Some progressives are unfazed by the drama of redistricting. “Lines are less important to our strategy than the candidates and underlying issues we are organizing around,” says Michaelangelo Pomarico, the co-chair of the Mid-Hudson Valley DSA. “If we have members ready to run for these seats and there is a path to victory we will likely pursue it.”

Still others see the new districts as a fresh opportunity. That’s the philosophy animating the Justice Democrats, the group that recruited Representative Alexandria Ocasio-Cortez to run in 2018: in their view, primaries present an opening to move the Democratic party to the left. In the wake of several high-profile progressive victories in 2018, many coalitions have formed around candidates unafraid to challenge even the most entrenched of incumbents. 

“Primaries are a critical part of the small-d democratic process,” says Rabinowitz. “Mainstream Democrats wanted to avoid primaries because they thought they were bad and divisive.
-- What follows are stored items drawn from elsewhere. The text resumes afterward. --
theorem exec_registersLegal {i : Instr} {s t : State} (hs : RegistersLegal s) (h : exec i s = .next t) : RegistersLegal t := by
  by_cases hn : ∀ c r, i ≠ .start c r
  · obtain ⟨-, -, -, hphase, hcode, hcolumns, hrows, hfs, -, -, -⟩ := exec_adds hn h
    obtain ⟨hdc, hem, hcursor⟩ := exec_registers hn h
    obtain ⟨hscode, hsready⟩ := hs
    refine ⟨by rw [hcode, hphase, hscode], fun hready => ?_⟩
    obtain ⟨hgeometry, hsfs, hsdc, hsem, hlo, hhi⟩ := hsready (hphase ▸ hready)
    have hcol : t.curCol = (cursorAfter s i).2 := congrArg Prod.snd hcursor
    have hbounds := cursorAfter_column_bounds hlo hhi i
    rw [hcolumns, hrows, hfs, hdc, hem, hcol]
    exact ⟨hgeometry, hsfs, Nat.le_of_lt_succ (dcAfter_toNat_lt (Nat.lt_succ_of_le hsdc) i),
      Nat.le_of_lt_succ (emAfter_toNat_lt (Nat.lt_succ_of_le hsem) i), hbounds⟩
  · push Not at hn
    obtain ⟨cols, rows, rfl⟩ := hn
    exact execStart_registersLegal hs h

/-- A fetch touches no register but the micro-step and the port. -/
theorem fetch_registersLegal {i : Instr} {s s' : State} (hs : RegistersLegal s) (h : fetch s = .run i s') : RegistersLegal s' := by
  obtain ⟨_, -, -, rfl⟩ | ⟨_, -, -, rfl⟩ := fetch_run_cases h <;> exact hs

/-- Settles O50: a reset leaves UNINIT; START leaves the registers of R36 or FAULT; every other instruction keeps the bounds of dc, em and the column. -/
theorem everyStepKeepsRegistersLegal : Obligations.EveryStepKeepsRegistersLegal := by
  intro s t hs h
  exact step_keeps (fun _ _ => registersLegal_of_uninit rfl rfl)
    (fun hs hf he => exec_registersLegal (fetch_registersLegal hs hf) he)
    (fun _ _ _ _ => registersLegal_of_uninit rfl rfl) (fun _ _ hs => hs) hs h

end Sys2Proof.Machine
end

section
/-! PROOFS. The block writes only lines it has set to Output (20_memory.md R44): configured lines along a trace, which lines an operation writes, and the step. -/

namespace Sys2Proof.Machine

open Sys2Proof.Safety

-- CONFIGURED LINES ALONG A TRACE

/-- The line an event configures as an output, if any. -/
def Event.outputSet : Event → List Pin
  | .mode p .output => [p]
  | _ => []

/-- The lines configured after a list of events, from those configured before. -/
def configuredBy : List Event → List Pin → List Pin
  | [], done => done
  | e :: rest, done => configuredBy rest (e.outputSet ++ done)

theorem Event.mem_outputSet {p : Pin} {e : Event} : p ∈ e.outputSet ↔ e = .mode p .output := by
  unfold Event.outputSet
  split
  · next q => simp [eq_comm]
  · next hne => simpa using fun he => hne p he

theorem mem_configuredBy {p : Pin} {evs : List Event} {done : List Pin} :
    p ∈ configuredBy evs done ↔ p ∈ done ∨ .mode p .output ∈ evs := by
  induction evs generalizing done with
  | nil => simp [configuredBy]
  | cons e rest ih =>
    rw [configuredBy, ih, List.mem_append, Event.mem_outputSet, List.mem_cons, eq_comm (a := e)]
    tauto

theorem writesConfigured_cons {done : List Pin} {e : Event} {rest : List Event} :
    writesConfigured done (e :: rest) ↔ (∀ p l, e = .write p l → p ∈ done) ∧ writesConfigured (e.outputSet ++ done) rest := by
  cases e with
  | mode p d => cases d <;> simp [writesConfigured, Event.outputSet]
  | _ => simp [writesConfigured, Event.outputSet]

theorem writesConfigured_append {done : List Pin} {a b : List Event} :
    writesConfigured done (a ++ b) ↔ writesConfigured done a ∧ writesConfigured (configuredBy a done) b := by
  induction a generalizing done with
  | nil => simp [writesConfigured, configuredBy]
  | cons e rest ih => rw [List.cons_append, writesConfigured_cons, writesConfigured_cons, ih, configuredBy, and_assoc]

theorem writesConfigured_of_mem {done : List Pin} {evs : List Event} (h : ∀ p l, .write p l ∈ evs → p ∈ done) : writesConfigured done evs := by
  induction evs generalizing done with
  | nil => trivial
  | cons e rest ih =>
    refine writesConfigured_cons.mpr ⟨fun p l he => h p l (he ▸ List.mem_cons_self), ih fun p l hmem => ?_⟩
    exact List.mem_append_right _ (h p l (List.mem_cons_of_mem _ hmem))

/-- A trace may go on with writes to the lines it has configured. -/
theorem writesConfigured_extend {a b : List Event} (ha : writesConfigured [] a) (hb : ∀ p l, .write p l ∈ b → .mode p .output ∈ a) :
    writesConfigured [] (a ++ b) :=
  writesConfigured_append.mpr ⟨ha, writesConfigured_of_mem fun p l hmem => mem_configuredBy.mpr (.inr (hb p l hmem))⟩

/-- A trace cut short was legal already. -/
theorem writesConfigured_of_prefix {done : List Pin} {a b : List Event} (hb : writesConfigured done b) (h : a <+: b) : writesConfigured done a := by
  obtain ⟨c, rfl⟩ := h
  exact (writesConfigured_append.mp hb).1

-- WHICH LINES AN OPERATION WRITES

/-- An event writes no line but the ten outputs. -/
def Event.writesOutput : Event → Bool
  | .write p _ => decide (p ∈ outputLines)
  | _ => true

theorem mem_outputLines_of_write {evs : List Event} (h : evs.all Event.writesOutput = true) {p : Pin} {l : Level} (hmem : .write p l ∈ evs) :
    p ∈ outputLines := by
  simpa [Event.writesOutput] using List.all_eq_true.mp h _ hmem

theorem send_writesOutput (v : Byte) (isData : Bool) : (send v isData).all Event.writesOutput = true := rfl

theorem sendAll_writesOutput (bs : List OutByte) : (sendAll bs).all Event.writesOutput = true := by
  induction bs with
  | nil => rfl
  | cons b bs ih => rw [sendAll, List.all_append, send_writesOutput, ih, Bool.and_self]

theorem Adds.writesOutput {evs : List Event} (h : Adds evs) : evs.all Event.writesOutput = true := by
  cases h with
  | bytes bs => exact sendAll_writesOutput bs
  | bytesThenClearWait bs => rw [List.all_append, sendAll_writesOutput]; rfl
  | backlight | buttons | nibble => rfl

-- START

/-- The events of START's body (R112 to R120). -/
def startEvents (rows : Byte) : List Event :=
  [.wait .powerOn] ++ controlLow hardware ++ synchronise hardware (functionShadow hardware rows)
    ++ command (functionSetByte (functionShadow hardware rows)) ++ command (displayControlByte startDisplay) ++ clearTransfer
    ++ command (entryModeByte startEntry) ++ command (ddramByte rows 0#8 0#8)

theorem startBody_eq (s : State) : startBody s =
    { s with
      phase := .ready, fs := functionShadow hardware s.rows, dc := startDisplay, em := startEntry,
      curLine := clampRow s.rows 0#8, curCol := 0, trace := s.trace ++ startEvents s.rows, responses := s.responses ++ [.done] } := by
  simp [startBody, startEvents, State.emit, State.command, State.setCursor, State.moveCursor, State.respond]

theorem startEvents_writesOutput (rows : Byte) : (startEvents rows).all Event.writesOutput = true := by
  simp only [startEvents, List.all_append, command, clearTransfer, send_writesOutput]
  rfl

theorem prologue_writes_nothing (p : Pin) (l : Level) : .write p l ∉ prologue hardware := by
  simp [prologue, outputPins, hardware, buttonPins]

theorem prologue_configures_outputs : ∀ p ∈ outputLines, .mode p .output ∈ prologue hardware := by decide

-- THE STEP

theorem requestOf_isRequest {op a b : Byte} {payload : List Byte} {i : Instr} (h : requestOf op a b payload = some i) : i.isRequest = true := by
  unfold requestOf at h
  split at h <;> cases h <;> rfl

theorem decodeRequest_isRequest {bytes rest : List Byte} {i : Instr} (h : decodeRequest bytes = .ok (i, rest)) : i.isRequest = true := by
  unfold decodeRequest at h
  split at h
  · split at h
    · cases h
    · next hi =>
      split at h
      · cases h
      · cases h; exact requestOf_isRequest hi
  · cases h

/-- A sequencer that holds no unit runs a request. -/
theorem fetch_request_of_no_unit {s s' : State} {i : Instr} (hm : s.microStep = none) (h : fetch s = .run i s') :
    i.isRequest = true ∧ ∃ rest, s' = { s with requests := rest } := by
  obtain ⟨u, hu, -, -⟩ | ⟨rest, -, hd, rfl⟩ := fetch_run_cases h
  · simp [hm] at hu
  · exact ⟨decodeRequest_isRequest hd, rest, rfl⟩

theorem execStart_linesConfigured {cols rows : Byte} {s t : State} (hs : LinesConfigured s) (h : execStart cols rows s = .next t) :
    LinesConfigured t := by
  obtain ⟨hm, hwrites, -⟩ := hs
  have hprologue : ∀ {evs}, evs <+: prologue hardware → writesConfigured [] (s.trace ++ evs) := fun hp =>
    writesConfigured_extend hwrites fun p l hmem => absurd (hp.subset hmem) (prologue_writes_nothing p l)
  obtain ⟨-, -, evs, answers, draws, ⟨rfl, rfl⟩ | ⟨hp, -, rfl⟩⟩ := execStart_cases h
  · have hmodes : ∀ p ∈ outputLines, .mode p .output ∈ s.trace ++ prologue hardware := fun p hp =>
      List.mem_append_right _ (prologue_configures_outputs p hp)
    rw [startBody_eq]
    refine ⟨hm, writesConfigured_extend (hprologue List.prefix_rfl) fun p l hmem => ?_, fun _ p hp => List.mem_append_left _ (hmodes p hp)⟩
    exact hmodes p (mem_outputLines_of_write (startEvents_writesOutput rows) hmem)
  · exact ⟨hm, hprologue hp, by simp⟩

theorem exec_linesConfigured {i : Instr} {s t : State} (hr : i.isRequest = true) (hs : LinesConfigured s) (h : exec i s = .next t) :
    LinesConfigured t := by
  by_cases hn : ∀ c r, i ≠ .start c r
  · obtain ⟨hready, -, ⟨evs, hadds, htrace⟩, -, -, -, -, -, hmicro, -, -⟩ := exec_adds hn h
    obtain ⟨hm, hwrites, hmodes⟩ := hs
    have hall := hmodes (hready hr)
    rw [LinesConfigured, htrace, hmicro]
    exact ⟨hm, writesConfigured_extend hwrites fun p l hmem => hall p (mem_outputLines_of_write hadds.writesOutput hmem),
      fun _ p hp => List.mem_append_left _ (hall p hp)⟩
  · push Not at hn
    obtain ⟨cols, rows, rfl⟩ := hn
    exact execStart_linesConfigured hs h

theorem run_linesConfigured {i : Instr} {s s' t : State} (hs : LinesConfigured s) (hf : fetch s = .run i s') (h : exec i s' = .next t) :
    LinesConfigured t := by
  obtain ⟨hm, -⟩ := id hs
  obtain ⟨hr, rest, rfl⟩ := fetch_request_of_no_unit hm hf
  exact exec_linesConfigured (s := { s with requests := rest }) hr hs h

/-- The trace of an operation cut short is an initial part of the whole operation's. -/
theorem cutShort_trace_prefix {i : Instr} {s t : State} (k : Nat) (h : exec i s = .next t) : (cutShort k s t).trace <+: t.trace := by
  obtain ⟨evs, hevs⟩ := exec_appends h
  obtain ⟨answers, levels, draws, hcut⟩ := cutShort_spec k s t
  rw [hcut, hevs, newEvents, hevs, List.drop_left]
  exact (List.prefix_append_right_inj s.trace).mpr (List.take_prefix k evs)

/-- A reset drops the unit and leaves the trace; in UNINIT no line need be configured. -/
theorem linesConfigured_of_uninit {s : State} (hp : s.phase = .uninit) (hm : s.microStep = none) (hw : writesConfigured [] s.trace) :
    LinesConfigured s := ⟨hm, hw, by simp [hp]⟩

/-- Settles O52: START configures the ten lines before it writes, a READY block has them configured, and a legal trace cut short is legal. -/
theorem everyStepKeepsLinesConfigured : Obligations.EveryStepKeepsLinesConfigured := by
  intro s t hs h
  refine step_keeps (fun s hs => ?_) run_linesConfigured (fun k hs hf he => ?_) (fun _ _ hs => hs) hs h
  · obtain ⟨-, hwrites, -⟩ := hs
    exact linesConfigured_of_uninit rfl rfl hwrites
  · obtain ⟨-, hwrites, -⟩ := run_linesConfigured hs hf he
    exact linesConfigured_of_uninit rfl rfl (writesConfigured_of_prefix hwrites (cutShort_trace_prefix k he))

end Sys2Proof.Machine
end

section
/-! PROOFS. What may write a register and what may change the phase (10_state.md R20, R21, R32), the reset state (R36), and the step on a held unit (R91). -/

namespace Sys2Proof.Machine

open Sys2Proof.Safety

-- RESET

/-- Settles O48: the fields of the reset state. -/
theorem resetStateAsSpecified : Obligations.ResetStateAsSpecified := ⟨rfl, rfl, rfl, rfl, rfl⟩

/-- Settles O49: the reset state is in UNINIT with an empty trace, where the three invariants ask for little. -/
theorem invariantsHoldAtReset : Obligations.InvariantsHoldAtReset :=
  ⟨registersLegal_of_uninit rfl rfl, List.forall_mem_nil _, linesConfigured_of_uninit rfl rfl trivial⟩

-- THE STEP WITH NO INTERRUPTION

theorem interrupted_of_none {before : State} (h : before.interruption = none) (after : State) : interrupted before after = .next after := by
  unfold interrupted; rw [h]

/-- With no interruption scheduled a step is the instruction it fetches. -/
theorem step_eq_exec_of_fetch {s s' : State} {i : Instr} (hs : s.interruption = none) (hf : fetch s = .run i s') (hs' : s'.interruption = none) :
    step s = exec i s' := by
  rw [step_of_no_reset (by simp [hs]), hf]
  cases he : exec i s' with
  | next t => simp only [he, interrupted_of_none hs']
  | fault r => simp only [he]
  | refused r => simp only [he]

/-- Settles O7: the sequencer's unit is fetched first, and nothing interrupts it. -/
theorem stepRunsEmittedUnit : Obligations.StepRunsEmittedUnit := fun _ _ _ hi hm hd =>
  step_eq_exec_of_fetch hi (fetch_of_unit hm hd) hi

-- THE PHASE

theorem decodeUnit_isRequest {u : BusUnit} {i : Instr} (h : decodeUnit u = .ok i) : i.isRequest = false := by
  have hrows : ∀ row ∈ commandRows, ∀ v, (row.build v).isRequest = false := by simp [commandRows, Instr.isRequest]
  unfold decodeUnit at h
  split at h
  · split at h
    · next row hrow => cases h; exact hrows row (List.mem_of_find?_eq_some hrow) _
    · cases h
  · cases h; rfl
  · split at h <;> cases h
    rfl

/-- START comes from the port alone. -/
theorem decodeRequest_of_fetch_start {s s' : State} {cols rows : Byte} (h : fetch s = .run (.start cols rows) s') :
    ∃ rest, decodeRequest s.requests = .ok (.start cols rows, rest) := by
  obtain ⟨u, -, hd, -⟩ | ⟨rest, -, hd, -⟩ := fetch_run_cases h
  · cases decodeUnit_isRequest hd
  · exact ⟨rest, hd⟩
But in many places, including in steadily Democratic counties like Westchester, the primary is the one time to express your views and pick a candidate that aligns with your views.”

In future elections, Rabinowitz wagers that the emergence of fresh districts will create openings for progressives. He also sees an opportunity in new maps that have pitted incumbents against each other, potentially upending long-established political patterns. 

“In our view, there are more likely to be primary challengers, which is a very good thing,” he says.